I would say my marriage has been on and off for the past 17 years. But I started enjoying it recently when I started understanding what marriage stands for. For some of us, when we got married, we don’t understand the meaning of marriage and the kind of institution we were getting into. So, a lot of us go into marriage out of lust. But when you now understand the spiritual value of marriage, it’s something that is so beautiful. When you are involved in it, it means that you are complete as a man. Marriage is a beautiful thing to experience by everyone. God cannot bless you when you are not complete.
What happened in the 17 years of your marriage?

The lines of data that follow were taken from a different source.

/-! ### Membership (R352, R353) and topology search (R348) -/

/-- A membership image from its bytes, with the order of its lists checked; none where the bytes end too soon. -/
def imageOf (l : List Byte) : Option (MemImage × Bool) :=
  let cnt := leAt l 4 4
  let gc := leAt l 0xC 2
  let gt := 64 + 16 * cnt
  let groups := (List.range gc).map (fun g => (leAt l (gt + 8 * g) 4, leAt l (gt + 8 * g + 4) 4))
  let lists := groups.map (fun g => (List.range g.1).map (fun i => leAt l (gt + 8 * gc + g.2 + 2 * i) 2))
  let gEnd := (groups.map (fun g => gt + 8 * gc + g.2 + 2 * g.1)).foldl max (gt + 8 * gc)
  let img : MemImage :=
    { epoch := BitVec.ofNat 32 (leAt l 0 4), own := leAt l 8 4,
      members := (List.range cnt).map (fun i => (addrAt l (64 + 16 * i), leAt l (64 + 16 * i + 8) 1)),
      groups := lists, routes := (List.range cnt).map (fun i => leAt l (gEnd + i) 1) }
  if l.length < gEnd + cnt || 16384 < cnt || 256 < gc then none
  else some (img, lists.all (fun g => decide (g.Pairwise (· < ·)) && g.all (· < cnt)))

/-- The first condition of R353 that an image breaks, numbered from 1; 0 where it is accepted. -/
def State.imageReject (s : State) (n : Nat) (img : MemImage) (ordered : Bool) : Nat :=
  let m := s.member n
  if m.installed && epochCmp img.epoch m.image.epoch ≠ 1 then 1
  else if !ordered then 2
  else if (List.range img.routes.length).any (fun i =>
      let r := img.routes.getD i 0xFF
      !(r = 0xFF && (img.members.getD i (0, 0)).1 = moduleId) && !(r < 24 && (s.lnk r).st = .up)) then 3
  else if img.members[img.own]? ≠ some (moduleId, n) then 4
  else 0

/-- INSTALL_MEMBERSHIP (R352, R353): at once where every context is idle, else at the next step boundary. -/
def execInstallMembership (q : QRef) (s : State) : Res :=
  hostRow q 0x0C s (fun s n c =>
    let a0 := c.arg 0
    let fromObj := bitAt a0 63
    let obj := (s.part n).objects.find (fld a0 19 0)
    let l := if fromObj then (match obj with | some o => (s.readDev n 0 (BitVec.ofNat 64 ((3 + o.tier) * 2 ^ 60 + fld a0 19 0 * 2 ^ 40)) o.size).1 | none => []) else c.block
    if (if fromObj then fld a0 62 20 ≠ 0 else a0 ≠ 0) || c.arg 1 ≠ 0 || c.arg 2 ≠ 0 || c.arg 3 ≠ 0 then s.fail c 0x01 0
    else if fromObj && obj.isNone then s.fail c 0x03 0
    else match imageOf l with
      | none => s.fail c 0x01 0
      | some (img, ordered) =>
        match s.imageReject n img ordered with
        | 0 =>
          let s := s.updMember n (fun m => { m with pending := some img, pendCmd := some c.ref })
          if s.busyPart n then s else s.putImage n img
        | k => s.fail c 0x05 k)

/-- TOPOLOGY_SEARCH (R348, R442, R466). -/
def execTopologySearch (q : QRef) (s : State) : Res :=
  hostRow q 0x0D s (fun s n c =>
    let num := c.arg 0
    let perm := bitAt ((s.host.ports.get {} q.port).perm.toNat) q.fn
    if 2 ^ 20 ≤ num || c.arg 1 ≠ 0 || c.arg 2 ≠ 0 || c.arg 3 ≠ 0 then s.fail c 0x01 0
    else if !perm then s.fail c 0x02 0
    else match (s.part n).objects.find num with
      | some o =>
        if o.tier ≠ 0 then s.fail c 0x03 0
        else
          let s := if s.link.search.own then (s.endSearch 0x05 ((Config.freeWord s.free).setWidth 16) false).fresh else s
          let s := { s with link := { s.link with search := { s.link.search with object := num, part := n, cmd := some c.ref } } }
          (s.beginSearch (s.link.search.highest + 1) 0).searchReady
      | none => s.fail c 0x03 0)

/-! ### Regions, connections, streams (R442, R452, R453, R456, R517) -/

/-- REGISTER_REGION (R452): the part names the region by an rkey of its own. -/
def execRegisterRegion (q : QRef) (s : State) : Res :=
  hostRow q 0x12 s (fun s n c =>
    if 2 ^ 20 ≤ c.arg 0 || 4 ≤ c.arg 1 || c.arg 2 ≠ 0 || c.arg 3 ≠ 0 then s.fail c 0x01 0
    else if ((s.part n).objects.find (c.arg 0)).isNone then s.fail c 0x03 0
    else if 1024 ≤ (s.net.regions.filter (fun x => x.1 / 2 ^ 32 = n)).length then s.fail c 0x08 0
    else
      let rkey := (Config.rkeyBase + s.net.nextRkey) % 2 ^ 32
      let r : Region := { object := c.arg 0, write := bitAt (c.arg 1) 0, read := bitAt (c.arg 1) 1 }
      ({ s with net := { s.net with nextRkey := s.net.nextRkey + 1, regions := s.net.regions.set (n * 2 ^ 32 + rkey) r } } : State).done c (BitVec.ofNat 64 rkey))

/-- DEREGISTER_REGION (R442). -/
def execDeregisterRegion (q : QRef) (s : State) : Res :=
  hostRow q 0x13 s (fun s n c =>
    let k := n * 2 ^ 32 + c.arg 0
    if 2 ^ 32 ≤ c.arg 0 || c.arg 1 ≠ 0 || c.arg 2 ≠ 0 || c.arg 3 ≠ 0 then s.fail c 0x01 0
    else if (s.net.regions.find k).isNone then s.fail c 0x03 0
    else ({ s with net := { s.net with regions := s.net.regions.del k } } : State).done c 0)

/-- CONNECT (R453): the part picks a free connection number, from a free start. -/
def execConnect (q : QRef) (s : State) : Res :=
  hostRow q 0x14 s (fun s n c =>
    let l := c.block
    let start := Config.freeNat s.free
    let pick := ((List.range 1024).map (fun i => (start + i) % 1024)).find? (fun i => (s.net.conns.find (n * 4096 + i)).isNone)
    if c.arg 0 ≠ 0 || c.arg 1 ≠ 0 || c.arg 2 ≠ 0 || c.arg 3 ≠ 0 || l.length < 64 || 8 ≤ leAt l 0 1 || !(leAt l 1 1 = 4 || leAt l 1 1 = 6)
        || !zeroAt l 2 2 || !zeroAt l 0x1F 1 || !zeroAt l 0x25 27 then s.fail c 0x01 0
    else match pick with
      | none => s.fail c 0x08 0
      | some i => ({ s.fresh with net := { s.net with conns := s.net.conns.set (n * 4096 + i) { params := l.take 64, since := s.now } } } : State).done c (BitVec.ofNat 64 i))

/-- DISCONNECT (R442). -/
def execDisconnect (q : QRef) (s : State) : Res :=
  hostRow q 0x15 s (fun s n c =>
    let k := n * 4096 + c.arg 0
    if 1024 ≤ c.arg 0 || c.arg 1 ≠ 0 || c.arg 2 ≠ 0 || c.arg 3 ≠ 0 then s.fail c 0x01 0
    else if (s.net.conns.find k).isNone then s.fail c 0x08 0
    else ({ s with net := { s.net with conns := s.net.conns.del k } } : State).done c 0)

/-- The records of a restored ring from one unit of its stream to another: header and bytes of each (R458). -/
def State.savedRecords (s : State) (n : Nat) (x : Stream) : Nat → Nat → Nat → List (List Byte × List Byte)
  | 0, _, _ => []
  | k + 1, u, stop =>
    let rd (pos len : Nat) : List Byte := (s.readKeys ((List.range len).map (fun i =>
      stagingKey x.die ((s.part n).stageBase * 2 ^ 20 + x.offset + (pos + i) % max 1 x.size)))).1
    if stop ≤ u then []
    else
      let h := rd (64 * u) 64
      let units := max 1 (leAt h 4 4)
      (if leAt h 0 1 = 1 then [(h, rd (64 * u + 64) (leAt h 0xC 4))] else []) ++ State.savedRecords s n x k (u + units) stop

/-- A stream opened at the ring of a restored one first publishes what had been published and not consumed (R517). -/
def State.republish (s : State) (n k : Nat) : State :=
  match s.stream n k, s.net.closed.find (streamKey n k) with
  | some x, some (old, c, p) =>
    if !(old.die = x.die && old.offset = x.offset && old.size = x.size) then s
    else
      let rs := s.savedRecords n old (p - c) c p
      let s := { s with net := { s.net with closed := s.net.closed.del (streamKey n k) } }
      rs.foldl (fun s r =>
        match s.stream n k with
        | none => s
        | some x =>
          let len := leAt r.1 0xC 4
          let at_ := x.entryAt len
          let rec_ : PartialRec := { seq := leAt r.1 0x10 8, length := len, next := len, at_ := at_, first := leAt r.1 0x18 8, last := leAt r.1 0x20 8,
                                     pad := at_ - x.wpos, tear := bitAt (leAt r.1 1 1) 0 }
          let s := s.putRing n x (at_ + 64) r.2
          (s.updStream n k (fun x => { x with publishing := x.publishing ++ [rec_], wpos := at_ + entryLen len, lastSeq := some rec_.seq })).publishAll n k) s
  | _, _ => s

/-- OPEN_STREAM (R442, R456, R517). -/
def execOpenStream (q : QRef) (s : State) : Res :=
  hostRow q 0x16 s (fun s n c =>
    let k := fld (c.arg 0) 11 0
    let off := c.arg 1
    let size := c.arg 2
    let pair := c.arg 3
    if 2 ^ 15 ≤ c.arg 0 || 2 ^ 17 ≤ pair || fld pair 13 12 ≠ 0 || size = 0 || size % 64 ≠ 0 || off % 64 ≠ 0 then s.fail c 0x01 0
    else if (s.part n).stageSize * 2 ^ 20 < off + size || s.pairPart pair ≠ some n then s.fail c 0x03 0
    else if (s.stream n k).isSome then s.fail c 0x08 0
    else
      let x : Stream := { die := fld (c.arg 0) 14 12, offset := off, size := size, pair := pair, wpos := 64 * (s.pair pair).1, creditAt := s.now }
      (({ s with net := { s.net with streams := s.net.streams.set (streamKey n k) x } } : State).republish n k).done c 0)

/-- CLOSE_STREAM (R442). -/
def execCloseStream (q : QRef) (s : State) : Res :=
  hostRow q 0x17 s (fun s n c =>
    let k := c.arg 0
    if 4096 ≤ k || c.arg 1 ≠ 0 || c.arg 2 ≠ 0 || c.arg 3 ≠ 0 then s.fail c 0x01 0
    else if (s.stream n k).isNone then s.fail c 0x08 0
    else ({ s with net := { s.net with streams := s.net.streams.del (streamKey n k) } } : State).done c 0)

end Sys2Proof.Machine
end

During the first few years of my marriage, I was walking in the flesh. Perhaps, I was not a reliable person. When you are walking in the flesh, you see your wife as a hindrance or somebody that has come to disturb your life. You don’t actually like it. But by the time you begin to appreciate the spiritual value of marriage, you now begin to see her as your better half. You will appreciate the fact that she has come to fulfill your destiny. But why I said we have been off and on is because when we got married, we started raising children immediately. And it was myriad of problems all through. Problems because of lack of trust, seeing her as one’s slave, maltreating her because of the African setting. That was the ugly experience I had then. When I travelled with her to the United States, it was a whole lot of problems and I left her for almost five years. After five years, we came together again and that was when we had our last child. Thereafter, we separated again for about four years before we finally reconciled now. But this time, we had to do court marriage and, after that, I started enjoying my marriage. Though she’s based abroad, I am enjoying every bit of it now. Marriage is not a bed of roses, but it’s something that you really need God’s guidance and direction to sustain.
When I was ruling the airwaves in the 80s?
Marriage to me then was like a hindrance. It was like a burden to me. There was lack of understanding and respect for one’s partner. Though you are married, you are not faithful to your wife. That’s a dangerous practice that can destroy any marriage, it’s spiritual blindness.